One of the advantages of working for The Ohio University Post and The Athens Messenger was access to press credentials to cover some of the best performers of the time. I was fortunate enough to photograph Marcel Marceau when he performed at Memorial Auditorium on February 16, 1968 (if the negative sleeve is right).
Never saw anyone do more with less
I was impressed with how little it took Simon and Garfunkel to put on their concert, but Marceau required even less equipment. All he needed was a stage and a spotlight to hold an audience spellbound.
Show was technically challenging
This was a performance where it really paid off to show up early enough to take an incident light reading on the stage before the show began. If I had tried to use a standard reflective light meter, it would have been fooled by the ocean of blackness surrounding Marceau. An incident light meter measures the light falling onto the subject rather than the light reflecting off the subject. That was my preferred method of metering when I could use it. Luckily, I was able to get the spot operator to fire it up long enough for me to get a reading.
I’m not sure what’s happening
I don’t know if this was taken during a rehearsal, before the show or when. The house was packed for the actual performance, but there was only a handful of people around when I shot this.
“White ink drawings on black backgrounds”
Marceau once said, “I have designed my style pantomimes as white ink drawings on black backgrounds, so that man’s destiny appears as a thread lost in an endless labyrinth. I have tried to shed some gleams of light on the shadow of man startled by his anguish.”
When I looked at these frames, I knew exactly what he was talking about. I’ve never seen anyone who used black space more effectively.
Father killed at Auschwitz
A biography on the IMDb website said that Marceau was born Marcel Mangel on March 22, 1923, in Strasbourg, Alsace, France. At age 5, he was entranced when his mother took him to see a Charlie Chaplin movie; he decided to become a mime. At the beginning of World War II, he had to hide his Jewish origin and changed his name to Marceau. His father was deported to Auschwitz, where he was killed in 1944.
Marceau and his brother, Alain, were in the French underground and helped children escape to neutral Switzerland. He later served as interpreter for the Free France Forces under General Charles de Gaulle.

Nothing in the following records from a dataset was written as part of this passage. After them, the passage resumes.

-- ==== Sys2Proof/Machine/Avenue.lean ====
section
/-!
DEFINITION. Avenue: match tables, the decision matrix in three copies, acceptance, the vote and the output pins.
-/

namespace Sys2Proof.Machine

/-! ### Crossing stamps (R151, R197) -/

/-- CROSSINGS_PER_TURN. -/
def perTurn (h : Hw) : Nat := fget h F_TIMING_CONFIG_CPT_M1 + 1

/-- The gate cycle that module time is in. -/
def gateCycle (h : Hw) : Nat := h.now / 64

/-- The module's crossing stamp. -/
def stampNow (h : Hw) : Stamp := { turn := fget h F_TIMING_TURN_TURN, crossing := fget h F_TIMING_STATUS_CROSSING }

/-- Crossings from stamp `s` to stamp `t`, counted across turns and the wrap of the turn count. -/
def crossingsFrom (h : Hw) (s t : Stamp) : Nat :=
  let m := 2 ^ 32 * perTurn h
  (t.turn * perTurn h + t.crossing + m - (s.turn * perTurn h + s.crossing) % m) % m

/-- The stamp `n` crossings before stamp `s`, counted across turns. -/
def stampBack (h : Hw) (s : Stamp) (n : Nat) : Stamp :=
  let m := 2 ^ 32 * perTurn h
  let k := (s.turn * perTurn h + s.crossing + m - n % m) % m
  { turn := k / perTurn h, crossing := k % perTurn h }

/-- `s` comes before `t` in (turn, crossing) order, across the wrap of the turn count. -/
def earlier (h : Hw) (s t : Stamp) : Bool := s != t && decide (crossingsFrom h s t < 2 ^ 31 * perTurn h)

/-! ### The three copies (R191, R203) -/

def copies : List Nat := [0, 1, 2]

/-- The active set of a copy. -/
def actOf (h : Hw) (c : Nat) : Tab Nat := if c == 0 then h.ave.act0 else if c == 1 then h.ave.act1 else h.ave.act2
def setAct (h : Hw) (c : Nat) (t : Tab Nat) : Hw :=
  if c == 0 then { h with ave := { h.ave with act0 := t } }
  else if c == 1 then { h with ave := { h.ave with act1 := t } }
  else { h with ave := { h.ave with act2 := t } }
/-- A configuration field as copy `c` applies it. -/
def aget (h : Hw) (c : Nat) (f : Field) (j : Nat := 0) : Nat := tget f.reset (actOf h c) (f.key 0 j)

def copyOf (h : Hw) (c : Nat) : AveCopy := if c == 0 then h.ave.cp0 else if c == 1 then h.ave.cp1 else h.ave.cp2
def setCopy (h : Hw) (c : Nat) (v : AveCopy) : Hw :=
  if c == 0 then { h with ave := { h.ave with cp0 := v } }
  else if c == 1 then { h with ave := { h.ave with cp1 := v } }
  else { h with ave := { h.ave with cp2 := v } }

def mtOf (h : Hw) (c : Nat) : Tab MtEntry := if c == 0 then h.ave.mt0 else if c == 1 then h.ave.mt1 else h.ave.mt2
def setMt (h : Hw) (c : Nat) (t : Tab MtEntry) : Hw :=
  if c == 0 then { h with ave := { h.ave with mt0 := t } }
  else if c == 1 then { h with ave := { h.ave with mt1 := t } }
  else { h with ave := { h.ave with mt2 := t } }

/-- Bitwise majority of three numbers (R203). -/
def maj (a b c : Nat) : Nat := (a.land b).lor ((a.land c).lor (b.land c))
/-- Majority of three copies of anything, the first where all differ. -/
def majOf {α : Type} [DecidableEq α] (a b c : α) : α := if a = b ∨ a = c then a else if b = c then b else a
/-- A configuration field as two copies at least apply it. -/
def agetMaj (h : Hw) (f : Field) (j : Nat := 0) : Nat := maj (aget h 0 f j) (aget h 1 f j) (aget h 2 f j)

/-- The shadowed fields (R191, R214). -/
def shadowFields : List Field :=
  [F_AVE_CONFIG_ACCEPT_DELAY, F_AVE_CONFIG_EXT_ACCEPT, F_AVE_CONFIG_ACC_WINDOW, F_AVE_CONFIG_OUT_WIDTH, F_AVE_CONFIG_QUAL_VETO,
   F_AVE_CONFIG_DISAGREE_ONE, F_AVE_GATE_EN_GATES, F_AVE_CASCADE_TB, F_AVE_CASCADE_MODE, F_AVE_CASCADE_POS, F_AVE_TB_TERMS_TERMS,
   F_AVE_TB_CTRL_PRESCALE, F_AVE_TB_CTRL_ACCEPT_EN, F_AVE_INPUT_STRETCH, F_AVE_TERM_CTRL_ANCHOR, F_AVE_TERM_CTRL_THRESH,
   F_AVE_TERM_CTRL_EN, F_AVE_TERM_TRUE_INPUTS, F_AVE_TERM_NEG_INPUTS]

When he died in 2007, Timothy W. Ryback wrote in The New York Times about Marceau’s concern about the fragility of his art. “Unlike novels or plays or operas, which could be printed, recorded, preserved, the art of mime was a transitory and ephemeral art. It existed only in the moment. And, more unsettling still, essentially in one man, Marcel Marceau,” Ryback said.
Photo gallery of Marcel Marceau
I’m glad I had a chance to see the world’s best-known mime. Click on any photo to make it larger, then click on the left or right side to move through the gallery. By the way, while researching this, I saw a link to “Marcel Marceau quotes.” I figured clicking on it would take me to a blank page. Surprisingly enough, Marceau said, among other things, “Never get a mime talking. He won’t stop.”